There’s a threshold, however, in which the specificity of the Twitter stream brand gets watered down and looses whatever it is that made it unique. This would happen if the people following Scobleizer have a large number of other people in common with one another that they found and followed outside of the Scoble Stream. If these other Twitter streams are also about emerging technology, then the overlap of streams forms a larger stream (AKA a fluid machine) within the larger Twitter river. But if the other shared Twitter streams are about a wide variety of subjects then the Twitter stream changes from a large group of people who found each other through their specific shared interests into a large group of people who found each other through a myriad of interests. What was once a strong current expands into a tepid bay.
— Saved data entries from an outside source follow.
end Sys2Proof.Machine
end

section
/-! SUPPORT. Exec step by step: what each failing step answers, the states a failed and a trivial command leave, and which
operands a command reads (40_command_execution.md R140, R145–R147). -/

namespace Sys2Proof.Machine

open Sys2Proof.Safety

/-! ### Step 2, the length preconditions -/

theorem lengthPrecondition_isPow2 {c : Instr} (h : c ∈ [Instr.fftr2, .bitrev, .twtab]) (n : Nat) :
    lengthPrecondition c n = if isPow2 n then none else some .errNotPow2 := by
  fin_cases h <;> rfl

theorem lengthPrecondition_even {c : Instr} (h : c ∈ [Instr.fft2r, .absfft2]) (n : Nat) :
    lengthPrecondition c n = if n % 2 = 0 then none else some .errOddN := by
  fin_cases h <;> rfl

theorem lengthPrecondition_free {c : Instr} (h : c ∉ [Instr.fftr2, .bitrev, .twtab, .fft2r, .absfft2]) (n : Nat) :
    lengthPrecondition c n = none := by
  cases c with
  | fftr2 | bitrev | twtab | fft2r | absfft2 => exact absurd (by decide) h
  | _ => rfl

/-- Every command is of one of three kinds, as far as its length precondition goes. -/
theorem lengthPrecondition_kind (c : Instr) :
    c ∈ [Instr.fftr2, .bitrev, .twtab] ∨ c ∈ [Instr.fft2r, .absfft2] ∨
      c ∉ [Instr.fftr2, .bitrev, .twtab, .fft2r, .absfft2] := by
  cases c <;> decide

/-- An even length meets every precondition but those on powers of two. -/
theorem lengthPrecondition_of_even {c : Instr} {n : Nat} (h : c ∉ [Instr.fftr2, .bitrev, .twtab]) (hn : n % 2 = 0) :
    lengthPrecondition c n = none := by
  obtain hpow | heven | hfree := lengthPrecondition_kind c
  · exact absurd hpow h
  · rw [lengthPrecondition_even heven, if_pos hn]
  · exact lengthPrecondition_free hfree n

theorem lengthPrecondition_ne_errOverflow (c : Instr) (n : Nat) : lengthPrecondition c n ≠ some .errOverflow := by
  obtain hpow | heven | hfree := lengthPrecondition_kind c
  · rw [lengthPrecondition_isPow2 hpow]
    split <;> decide
  · rw [lengthPrecondition_even heven]
    split <;> decide
  · rw [lengthPrecondition_free hfree]
    decide

theorem lengthPrecondition_transform_conv {c : Instr} (hc : c ∈ [Instr.fft, .ifft, .convc, .convr]) (n : Nat) :
    lengthPrecondition c n = none := by
  have hfree : ∀ c ∈ [Instr.fft, .ifft, .convc, .convr], c ∉ [Instr.fftr2, .bitrev, .twtab, .fft2r, .absfft2] := by
    decide
  exact lengthPrecondition_free (hfree c hc) n

theorem lengthPrecondition_packing {c : Instr} {n : Nat} (hc : c ∈ [Instr.fft2r, .absfft, .absfft2])
    (h : n % 2 = 0 ∨ c = .absfft) : lengthPrecondition c n = none := by
  have hany : ∀ c ∈ [Instr.fft2r, .absfft, .absfft2], c ∉ [Instr.fftr2, .bitrev, .twtab] := by decide
  obtain heven | rfl := h
  · exact lengthPrecondition_of_even (hany c hc) heven
  · rfl

/-! ### Steps 2–7, in their order -/

/-- What Exec returns when one of steps 4–7 fails: the code, with the size arithmetic reached (60_exceptions.md R302). -/
def checkFailed (code : ResultCode) (c : Instr) (l : Operands) : ExecResult :=
  failWith code (needReported (scratchNeed c l.length)) (lengthReported (topLength c l.length))

section
variable {c : Instr} {l : Operands} {words : Nat} (f : SemFn) (m : Memory)

theorem execSteps_of_precondition {code : ResultCode} (h : lengthPrecondition c l.length = some code) :
    execSteps c f l words m = failWith code 0 0 := by
  simp only [execSteps, h]

theorem execSteps_of_not_hasWork (hp : lengthPrecondition c l.length = none) (hw : ¬ HasWork c l) :
    execSteps c f l words m = { res := .ok, writes := [], needR := 0, mR := 0 } := by
  have htrivial : c = .nop ∨ l.length = 0 := by tauto
  simp only [execSteps, hp, if_pos htrivial]

/-- With work to do, the first of steps 4–7 that fails decides the result (60_exceptions.md R301). -/
theorem execSteps_of_hasWork (hp : lengthPrecondition c l.length = none) (hw : HasWork c l) :
    execSteps c f l words m =
      if SizesFit c l then
        if RangesFit c l words then
          if ScratchSuffices c l then
            if RegionsDisjoint c l then
              { res := .ok, writes := performWrites c f l m, needR := needReported (scratchNeed c l.length),
                mR := lengthReported (topLength c l.length) }
            else checkFailed .errOverlap c l
          else checkFailed .errNomem c l
        else checkFailed .errRange c l
      else checkFailed .errOverflow c l := by
  have h4 : sizeOverflow (topLength c l.length) (scratchNeed c l.length) = true ↔ ¬ SizesFit c l := by
    rw [← Bool.not_eq_false, sizeOverflow_eq_false]
  have h5 : rangeFailure c l words (scratchNeed c l.length) = true ↔ ¬ RangesFit c l words := by
    rw [← Bool.not_eq_false, rangeFailure_eq_false]
  have h6 : l.scrSize.toNat < scratchNeed c l.length ↔ ¬ ScratchSuffices c l := not_le.symm
  have h7 : overlapFailure c l (scratchNeed c l.length) = true ↔ ¬ RegionsDisjoint c l := by
    rw [← Bool.not_eq_false, overlapFailure_eq_false]
  simp only [execSteps, hp, if_neg (not_or.2 hw), h4, h5, h6, h7, ite_not, checkFailed]

/-- ERR_OVERFLOW comes from step 4 alone (40_command_execution.md R145, R153). -/
theorem execSteps_errOverflow_iff :
    (execSteps c f l words m).res = .errOverflow ↔
      lengthPrecondition c l.length = none ∧ HasWork c l ∧ ¬ SizesFit c l := by
  cases hp : lengthPrecondition c l.length with
  | some code =>
    rw [execSteps_of_precondition f m hp]
    exact iff_of_false (fun h => lengthPrecondition_ne_errOverflow c l.length (h ▸ hp)) nofun
  | none =>
    by_cases hw : HasWork c l
    · rw [execSteps_of_hasWork f m hp hw]
      by_cases hs : SizesFit c l
      · rw [if_pos hs]
        refine iff_of_false ?_ fun h => h.2.2 hs
        split_ifs <;> exact nofun
      · exact iff_of_true (by rw [if_neg hs]; rfl) ⟨rfl, hw, hs⟩
    · rw [execSteps_of_not_hasWork f m hp hw]
      exact iff_of_false nofun fun h => hw h.2.1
Just because you attract a huge amount of followers doesn’t automatically mean your stream will be watered down—it does, however, make it more likely than if you have only a small group of followers. The reason I choose Scoble as an example is because he has made the workings of the Twitter streams work for him so that he has retained a sense of intimacy between himself and his followers. Even his online name, “Scobleizer”, seems to acknowledge his Twitter stream existence as neither noun nor verb. He is a person but what he has created with his online presence is a way of being. The “Scobleizer Twitter stream is not identical to Scoblizer’s follow list. A stream is about a multiplicity of connections in many directions. It’s the difference between broadcasting at a loud volume and creating a positive feedback loop. For instance, there are plenty of celebrities on Twitter who have huge follower counts but who follow back very few people in return and almost never engage in conversation. Oprah has a large number of Twitter followers, but a completely weak Twitter stream, as there’s little or no interaction or recognition between these followers as her followers. Part of what makes Scoble’s Twitter stream so strong is that he interacts with his followers who in turn interact with one another. He often closes the circuit by retweeting these interactions: ensuring that their interaction is branded AS members of the Scobleizer Twitter stream and not just conversation between people who happen to be followers of Scoble as well as lots of other people. By putting your thoughts, ideas and blog posts out there in such a way that encourages discussion with EVERYONE who follows you is the easiest and best way to keep your stream strong. There are plenty of Twitterers out there who have loads of followers but will only deign to reply to a chosen few. Even if this discussion is rich and interesting, the fact that there is an unspoken follower hierarchy discourages other followers not only from replying to the Big Fish twitterer, but it also precludes them from finding and getting to know one another AS followers of the Big Fish.
Instead of aiming for a high number of followers, I would argue that a Twitterer’s IDEAS reach a greater number of people if they instead focus on cultivating a smaller, yet more engaged group of followers. You should cap off your followers at a number that still enables you to interact with them. Despite his huge following, Scoble is an example of someone who has made the fluiditiy of his stream work for him. He’s kept it “about him” precisely by not always making it about him.